Entries taken from a collection:
------------------------------------------------------------

-- ==== Sys2Proof/Machine/State.lean ====
section
/-! DEFINITION. The state of the machine: one device, seen from one core in focus, and everything the manual gives it
(the list stands in INVENTORY.md under State), with the machine right after reset. -/

namespace Sys2Proof.Machine

/-- Why a step stops with a fault. The manual gives every illegal use an outcome of its own (R3, R332), so the one
reason is an outside access to an address that no part of the device answers. -/
inductive Fault where
  /-- An outside agent names a physical address that R74 reserves: raised by the host's accesses to memory. Safe: the
  manual gives the access no effect, and the model stops. -/
  | reservedAddress (pa : Nat)
  deriving DecidableEq, Repr

/-- Why a step has no meaning. -/
inductive Refusal where
  /-- The instruction has no meaning in this model yet: raised by its arm of the dispatch. Safe: nothing is claimed. -/
  | notModelled (mnemonic : String)
  deriving DecidableEq, Repr

/-- The registers of the trap levels (R174, R183), with the three banks of s56 to s59. -/
structure TrapRegs where
  tl     : Fin 3
  tvec   : Word
  l1     : TrapLevel
  l2     : TrapLevel
  banks  : Vector Word 12
  trapen : Bool
  deriving DecidableEq, Repr

/-- The device's registers that tasks depend on: packing formats (R83), stacked stores (R77), staging logs (R342), the
migration counters and pools (R82), and device time (R310). -/
structure DeviceRegs where
  pkfmt    : Vector Word 16
  sscfg    : Vector Word 4
  stglog   : Vector Word 4
  /-- die, index, ASN with the page's high bits, count -/
  migCount : List (Nat × Nat × Nat × Nat)
  migPool  : Vector (List Nat) 4
  /-- pages whose count has reached the threshold: die and VA -/
  migDue   : List (Nat × Nat)
  /-- pages that found their die's pool empty -/
  migEmpty : Nat
  /-- packed frames that page tables have named: first PA, bytes, PKF (R84, R85) -/
  packed   : List (Nat × Nat × Nat)
  time     : Nat
  timeFrac : Nat
  /-- ns by which TIME is still to be slewed, and TIME at the last of them (R310) -/
  slew     : Int
  slewed   : Nat
  deriving DecidableEq, Repr

/-- The machine. -/
structure State where
  -- the schedule as data (DESIGN CHOICE, log entry 1)
  agenda  : List Event
  input   : Input
  lag     : List Nat
  eager   : Bool
  mates   : List (Nat × MateAct)
  /-- even: the sequencer goes next; odd: an internal event does, in turn -/
  turn    : Nat
  /-- where free values are taken (DESIGN CHOICE, log entry 5) -/
  free    : Nat
  /-- CLK (R183) -/
  clk     : Nat
  -- the task in focus
  core    : BitVec 8
  status  : Status
  pc      : Word
  regs    : Vector Word 64
  trap    : TrapRegs
  vregs   : Vector VReg 64
  kregs   : Vector KReg 16
  mregs   : Vector MReg 16
  rebase  : Vector Word 24
  fpstat  : BitVec 6
  /-- flags that entries set and that no SQWAIT or FENCE has ordered before the sequencer yet (R125) -/
  fpPend  : BitVec 6
  isn     : Nat
  wait    : Option Wait
  /-- 1 and the clk that the sequencer's wait has lasted, or 0 with no wait in progress (R329) -/
  waitClk : Nat
  /-- the kind of the wait in progress (R329) -/
  waitKind : Nat
  seen    : List (Nat × Lane32)
  launch  : Launch
  queues  : Queues
  ret     : List RetEntry
  nextRet : Nat
  fmt     : List FmtEntry
  nextFmt : Nat
  sitout  : List SitOut
  tags    : Tags
  bars    : Vector Barrier 512
  /-- arrivals of the other members at the level-l domain barrier of the current generation (R164) -/
  domArr  : Vector Nat 4
  memory  : Memory
  device  : DeviceRegs
  ordered : Ordered
  /-- R61 -/
  revocable : Bool
  /-- the task has passed a PHASE boundary (R61) -/
  phased  : Bool
  ckpt    : Option Checkpoint
  /-- a spurious wake-up ends a WAITA (R166) -/
  wake    : Bool
  /-- the host debug interface has break enabled for the core (R175) -/
  breakOn : Bool
  /-- the trap that killed the context: TCAUSE, TVA, TSTS (R333) -/
  killed  : Option (Byte × Word × BitVec 22)
  -- the engines
  matrix  : MatrixState
  reel    : ReelState
  channel : Channel
  grid    : Farandole
  helper  : Helper
  caller  : Caller
  coll    : Collectives
  group   : GroupState
  reshards : List Reshard
  -- the rest of the device
  sched   : Scheduler
  saved   : List SavedContext
  fabric  : Fabric
  owner   : Ownership
  sec     : Security
  log     : ErrorLog
  plat    : Platform
  deriving DecidableEq, Repr

/-- No trap taken at this level (R183). -/
def TrapLevel.reset : TrapLevel := ⟨0, 0, 0, 0, none⟩

/-- No kernel: every field zero (DESIGN CHOICE, log entry 3). -/
def Header.reset : Header := ⟨0, 0, 0, 0, 0, 0, 0, 0, 0, false, false, false, 0, 0, [], 0, 0, 0, 0⟩

/-- No launch: every field zero (DESIGN CHOICE, log entry 3). -/
def Launch.reset : Launch :=
  { header := Header.reset, tables := ⟨[], [], [], [], []⟩, image := 0, check := [], root := 0, asn := 0, ttab := 0, group := 0, mesh := 0, save := 0, crec := 0,
    tpriv := 0, data := 0, args := [], seed := 0, det := false, ntask := 0, m1 := 0, m2 := 0, m3 := 0, task := 0,
    level := 0, entry := 0, rank4 := 0, gsize := 0 }

/-- An empty queue (R45). -/
def QueueState.reset : QueueState := ⟨[], none, none, 0, 0⟩

/-- The queues, their tokens and halts at task start (R45, R325). -/
def Queues.reset : Queues :=
  ⟨QueueState.reset, QueueState.reset, QueueState.reset, 0, 0, 0, 0, 0, 0, 0, 0⟩

/-- A barrier at task start (R170). -/
def Barrier.reset : Barrier := ⟨0, 1, 0, 0, 0, [], []⟩

/-- Memory with nothing listed, nothing staged and nothing cached. -/
def Memory.reset : Memory :=
  { home := [], snap := [], own := [], staging := [], stagingBad := false, roBase := [], roOwn := [], wrote := [],
    openTime := 0, acquired := [], past := [], peerSnap := [], peerImm := [], cached := [], cachedBy := 0, counts := [], poison := [],
    scratch := [], scrPoison := [], tlb := [], tlbClu := [], tlbDie := [], l1 := [], blocks := [], nextBlock := 0, descs := [], reqs := [], nextReq := 0, uncertain := [], vatom := none, failed := [], vaPages := [], engDone := [] }

/-- The device's own registers after reset (R77, R83, R342); TIME is log entry 3's, DESIGN CHOICE. -/
def DeviceRegs.reset : DeviceRegs :=
  { pkfmt := Vector.replicate 16 0, sscfg := Vector.replicate 4 0, stglog := Vector.replicate 4 0, migCount := [],
    migPool := Vector.replicate 4 [], migDue := [], migEmpty := 0, packed := [], time := 0, timeFrac := 0, slew := 0, slewed := 0 }

/-- No lease; HOLDER 3; every slot open; buffers owned by no core (R216, R218, R221). -/
def MatrixState.reset : MatrixState :=
  { holder := none, used := 0, last := 3, slots := Vector.replicate 16 4, pending := [],
    bufs := Vector.replicate 2 ⟨none, 0, 0, 0, 0, []⟩, invalid := [], reload := false, asking := [] }

/-- A closed Reel (R233). -/
def ReelState.reset : ReelState :=
  { mode := .closed, pol := 0, drop := false, dv := false, spill := false, seg := 0, pos := 0, quota := 0, tape := 0,
    spillVa := 0, start := 0, back := 0, seg0 := 0, nrec := 0, frame := [], lastVals := [], records := [],
    broken := none, cursor := 0, opening := none, forward := 0 }

/-- A multicast table with no entry. -/
def McastTable.reset : McastTable := ⟨Vector.replicate 16 0, 0, 0⟩

/-- An idle channel with no multicast entry. -/
def Channel.reset : Channel :=
  { cmds := [], nextId := 0, table := McastTable.reset, tableOf := none, tables := [], mine := 0 }

/-- An empty grid. -/
def Farandole.reset : Farandole :=
  { queue := [], run := none, resident := none, misses := 0, fload := none, floaded := none }

/-- An idle helper. -/
def Helper.reset : Helper :=
  { running := false, stopping := false, pc := 0, offs := Vector.replicate 4 0, counters := [], issued := [], fault := none }

/-- Terms all zero and not armed. -/
def Caller.reset : Caller := { terms := Vector.replicate 32 ⟨0, false, 0, false, false, none⟩, pulses := [] }

/-- A stream's registers after reset (R268). -/
def CmdStream.reset : CmdStream :=
  { base := 0, log2 := 4, own := false, en := false, serr := false, ridx := 0, widx := 0, prev := none }

/-- The scheduler after reset: an empty scoreboard, and AGEINT 10,000 (R268). -/
def Scheduler.reset : Scheduler :=
  { streams := Vector.replicate 64 CmdStream.reset, fences := Vector.replicate 64 0, ageint := 10000, turn := 0, board := [],
    nextGang := 0, occupied := [], residents := [], tracker := [], failed := [] }

/-- A port before its training (R311). -/
def Port.reset : Port :=
  { up := false, fseq := 0, expected := 0, nakSent := false, slots := 0, queue := [], retry := [], line := [], inbuf := [],
    nakFor := 0, naks := 0, progress := 0, retrains := [] }

/-- The fabric after reset: no route (DESIGN CHOICE, log entry 3), GRTO 50,000 (R284), DEVID 0 (R301). -/
def Fabric.reset : Fabric :=
  { ports := Vector.replicate 36 Port.reset, routes := [], seqs := [], windows := [], out := [], frags := [], inv := false,
    gvdrop := 0, authf := 0, badpk := 0, grto := 50000, devid := 0, devset := false }

/-- No owner (R302). -/
def Ownership.reset : Ownership :=
  { owner := 3, elect := false, refused := false, wrej := false, hpend := false, hfail := false, claims := [], closes := 0,
    succ := 3, expires := 0 }

/-- The security processor after reset (R304 to R306). -/
def Security.reset : Security :=
  { alarm := false, nrange := 0, ranges := Vector.replicate 16 (0, 0), meas := Vector.replicate 8 0, stage := 0, keys := [],
    leaf := 0, report := [], nonce := List.replicate 32 0, frozen := false }

/-- The log after reset (R360). -/
def ErrorLog.reset : ErrorLog := { base := 0, log2 := 6, en := false, lost := 0, widx := 0, ridx := 0, made := 0 }

/-- The platform after reset: nothing ready, PWRCAP 2,600 (R311, R312). -/
def Platform.reset : Platform :=
  { ready := 0, error := 0, since := 0, lock := false, offs := 0, pwrcap := 2600, therm := 0, lastRead := [],
    lastBad := false, msix := [], corrected := [], rowErrors := [], waiting := [], hot := false, near := 0 }

/-- The machine right after reset. -/
def State.reset : State :=
  { agenda := [], input := Input.none, lag := [], eager := true, mates := [], turn := 0, free := 0, clk := 0, core := 0,
    status := .none, pc := 0, regs := Vector.replicate 64 0,
    trap := { tl := 0, tvec := 0, l1 := TrapLevel.reset, l2 := TrapLevel.reset, banks := Vector.replicate 12 0,
              trapen := false },
    vregs := Vector.replicate 64 0, kregs := Vector.replicate 16 0, mregs := Vector.replicate 16 0,
    rebase := Vector.replicate 24 0, fpstat := 0, fpPend := 0, isn := 0, wait := none, waitClk := 0, waitKind := 0, seen := [],
    launch := Launch.reset, queues := Queues.reset, ret := [], nextRet := 0, fmt := [], nextFmt := 0, sitout := [],
    tags := ⟨0, 0, Vector.replicate 64 0⟩, bars := Vector.replicate 512 Barrier.reset, domArr := Vector.replicate 4 0,
    memory := Memory.reset, device := DeviceRegs.reset, ordered := ⟨[], [], 0⟩, revocable := false, phased := false,
    ckpt := none, wake := false, breakOn := false, killed := none,
    matrix := MatrixState.reset, reel := ReelState.reset, channel := Channel.reset, grid := Farandole.reset,
    helper := Helper.reset, caller := Caller.reset, coll := ⟨[], [], [], [], []⟩,
    group := ⟨none, none, [], none, [], [], []⟩, reshards := [], sched := Scheduler.reset, saved := [],
    fabric := Fabric.reset, owner := Ownership.reset, sec := Security.reset, log := ErrorLog.reset,
    plat := Platform.reset }

end Sys2Proof.Machine
end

------------------------------------------------------------

- _TASK DIRECTIONS_
Go through the entries and copy every line with "outside".

- _YOUR RESPONSE_
reason is an outside access to an address that no part of the device answers. -/
  /-- An outside agent names a physical address that R74 reserves: raised by the host's accesses to memory. Safe: the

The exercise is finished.